(Collected data)
-- ==== Sys2Proof/Machine/Security.lean ====
section
/-! DEFINITION. Partitions, protected ranges, measurements, quotes, keys and sealed loads: the operations that the
commands of chapter 14 share (R323 to R341). -/

namespace Sys2Proof.Machine

open Sys2Proof

/-! ## Partitions (R324 to R326) -/

/-- A SEC command is refused or discarded (Table 14.13). -/
def State.secDeny (s : State) : State := s.raise R.SEC_EVENTS.CMD_DENY

/-- A SEC_PART_CMD ends with a status; any but OK is a refusal (R324). -/
def State.partResult (s : State) (p status : Nat) : State :=
  let s := s.setFld (R.SEC_PART_STATUS.RESULT p) status
  if status = sOK then s else s.secDeny

/-- A partition's generation. -/
def State.gen (s : State) (p : Nat) : Nat := s.fld (R.PRT_STATUS.GEN p)

/-- SEC_PART_RESET_AT: the tick at which R69 lets the next generation value come into use again, and not within a SEAL in
progress (R69, R324, R325). -/
def State.noteEarliest (s : State) (p : Nat) : State :=
  let next := (s.gen p + 1) % 1024
  let byGen := match FMap.get (fun _ => 0) s.sec.left (1024 * p + next) with
    | 0 => 0
    | t + 1 => t + 2 ^ 21
  let bySeal := match FMap.find s.sec.sealing p with
    | some t => t + 2 ^ 14 + 1
    | none => 0
  s.setReg (R.SEC_PART_RESET_AT.adr p) (BitVec.ofNat 64 (max byGen bySeal))

/-- Indices of a partition's ranges of a kind that are in use, ascending. -/
def State.rangesOf (s : State) (p kind : Nat) : List Nat :=
  (upFrom 0 256).filter fun i =>
    s.fld (R.SEC_RANGE.STATE i) != 0 && s.fld (R.SEC_RANGE.PART i) == p && s.fld (R.SEC_RANGE.KIND i) == kind

/-- The condition of step 3 of R324's order. -/
def State.mayMeasure (s : State) (p : Nat) : Bool :=
  (s.threadsOf p).all (fun t => s.tstate t == stHalted && !s.flag (R.SEQ_THREAD_STATUS.DRAINING t))
    && !(s.rangesOf p 0).isEmpty

/-- The status with which a SEAL is answered (R324). -/
def State.sealStatus (s : State) (p : Nat) : Nat :=
  if s.pstate p ≠ psOpen ∨ s.flag (R.SEC_PART_STATUS.SEALING p) then sCHECK
  else if ¬ s.flag R.SEC_STATUS.ID_OK then sNORES
  else if ¬ s.mayMeasure p then sCHECK
  else sOK

/-- The tick that a SEC_PART_CMD names: [53:0] from the command, [63:54] from GLB_TICK (Table 14.23). -/
def State.fullTick (s : State) (low : BitVec 54) : Nat := s.tick / 2 ^ 54 * 2 ^ 54 + low.toNat

/-- Whether RESET or DISABLE is accepted (Table 14.2). -/
def State.mayReset (s : State) (p T : Nat) : Bool :=
  (s.pstate p == psOpen || s.pstate p == psSealed) && !s.flag (R.SEC_PART_STATUS.PENDING p)
    && decide (s.tick + 2 ≤ T ∧ T ≤ s.tick + 2 ^ 20) && decide (s.earliest p ≤ T)

/-- Set SEC_RANGE_STATUS.SCRUBBING, and BUSY while scrubs run (Table 14.17). -/
def State.noteScrubs (s : State) : State :=
  let n := ((upFrom 0 256).filter fun i => s.fld (R.SEC_RANGE.STATE i) == 2).length
  (s.setFld R.SEC_RANGE_STATUS.SCRUBBING n).setFld R.SEC_RANGE_STATUS.BUSY (b2n (n != 0))

/-- Free a range index. -/
def State.freeRange (s : State) (i : Nat) : State := s.setReg (R.SEC_RANGE.adr i) 0

/-- Start the scrub of a SEALED range (R326). -/
def State.scrubRange (s : State) (i : Nat) : State := (s.setFld (R.SEC_RANGE.STATE i) 2).noteScrubs

/-- The content of an extent of HBM becomes 0, without poison. -/
def State.zeroBytes (s : State) (a n : Nat) : State :=
  { s with hbm := FMap.drop (fun k => decide (a ≤ k ∧ k < a + n)) s.hbm,
           poison := FMap.drop (fun k => decide (a / 64 ≤ k ∧ k < (a + n) / 64)) s.poison }

/-- SLOTS of a partition's status: the key slots in use (Table 14.24). -/
def State.noteSlots (s : State) (p : Nat) : State :=
  s.setFld (R.SEC_PART_STATUS.SLOTS p)
    (packBits ((upFrom 0 16).map fun n => (n, b2n (FMap.find s.sec.keys (16 * p + n)).isSome)))

/-- Clear a key slot (R337). -/
def State.clearSlot (s : State) (p n : Nat) : State :=
  ({ s with sec := { s.sec with keys := FMap.del s.sec.keys (16 * p + n) } }).noteSlots p

/-- Clear every key slot of a partition and destroy its ephemeral key pair (R326). -/
def State.clearKeys (s : State) (p : Nat) : State :=
  let s := { s with sec := { s.sec with keys := FMap.drop (fun k => k / 16 == p) s.sec.keys,
                                        pairs := FMap.del s.sec.pairs p } }
  (s.noteSlots p).setFld (R.SEC_PART_STATUS.EK p) 0

/-! ## Loads (R338, R339) -/

/-- The number of queued or running loads, as SEC_LOAD_STATUS shows it. -/
def State.noteLoads (s : State) : State := s.setFld R.SEC_LOAD_STATUS.QUEUED s.sec.loads.length

/-- A load completes: SEC_LOAD_STATUS (Table 14.22). -/
def State.loadStatus (s : State) (token status fail loaded : Nat) : State :=
  ((((s.setFld R.SEC_LOAD_STATUS.DONE_TOKEN token).setFld R.SEC_LOAD_STATUS.RESULT status).setFld
    R.SEC_LOAD_STATUS.FAIL_CHUNK fail).setFld R.SEC_LOAD_STATUS.LOADED loaded).raise R.SEC_LOAD_STATUS.DONE

/-- A load completes without having written the chunk that would fail; FAIL_CHUNK names none, so it is free. -/
def State.loadEnds (s : State) (token status loaded : Nat) : State :=
  let (f, s) := s.fresh
  s.loadStatus token status f loaded

/-- The key slot that a load names. -/
def State.loadKey (s : State) (l : Load) : Option KeySlot :=
  FMap.find s.sec.keys (16 * s.fld (R.SEC_RANGE.PART l.range) + l.slot)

=== WORK INSTRUCTIONS ===
Would you print exactly, and only, the lines of the data above from the line with "hbm := FMap.drop" through the line with "s.loadStatus token status f loaded", inclusive?

=== YOUR RESPONSE ===
  { s with hbm := FMap.drop (fun k => decide (a ≤ k ∧ k < a + n)) s.hbm,
           poison := FMap.drop (fun k => decide (a / 64 ≤ k ∧ k < (a + n) / 64)) s.poison }

/-- SLOTS of a partition's status: the key slots in use (Table 14.24). -/
def State.noteSlots (s : State) (p : Nat) : State :=
  s.setFld (R.SEC_PART_STATUS.SLOTS p)
    (packBits ((upFrom 0 16).map fun n => (n, b2n (FMap.find s.sec.keys (16 * p + n)).isSome)))

/-- Clear a key slot (R337). -/
def State.clearSlot (s : State) (p n : Nat) : State :=
  ({ s with sec := { s.sec with keys := FMap.del s.sec.keys (16 * p + n) } }).noteSlots p

/-- Clear every key slot of a partition and destroy its ephemeral key pair (R326). -/
def State.clearKeys (s : State) (p : Nat) : State :=
  let s := { s with sec := { s.sec with keys := FMap.drop (fun k => k / 16 == p) s.sec.keys,
                                        pairs := FMap.del s.sec.pairs p } }
  (s.noteSlots p).setFld (R.SEC_PART_STATUS.EK p) 0

/-! ## Loads (R338, R339) -/

/-- The number of queued or running loads, as SEC_LOAD_STATUS shows it. -/
def State.noteLoads (s : State) : State := s.setFld R.SEC_LOAD_STATUS.QUEUED s.sec.loads.length

/-- A load completes: SEC_LOAD_STATUS (Table 14.22). -/
def State.loadStatus (s : State) (token status fail loaded : Nat) : State :=
  ((((s.setFld R.SEC_LOAD_STATUS.DONE_TOKEN token).setFld R.SEC_LOAD_STATUS.RESULT status).setFld
    R.SEC_LOAD_STATUS.FAIL_CHUNK fail).setFld R.SEC_LOAD_STATUS.LOADED loaded).raise R.SEC_LOAD_STATUS.DONE

/-- A load completes without having written the chunk that would fail; FAIL_CHUNK names none, so it is free. -/
def State.loadEnds (s : State) (token status loaded : Nat) : State :=
  let (f, s) := s.fresh
  s.loadStatus token status f loaded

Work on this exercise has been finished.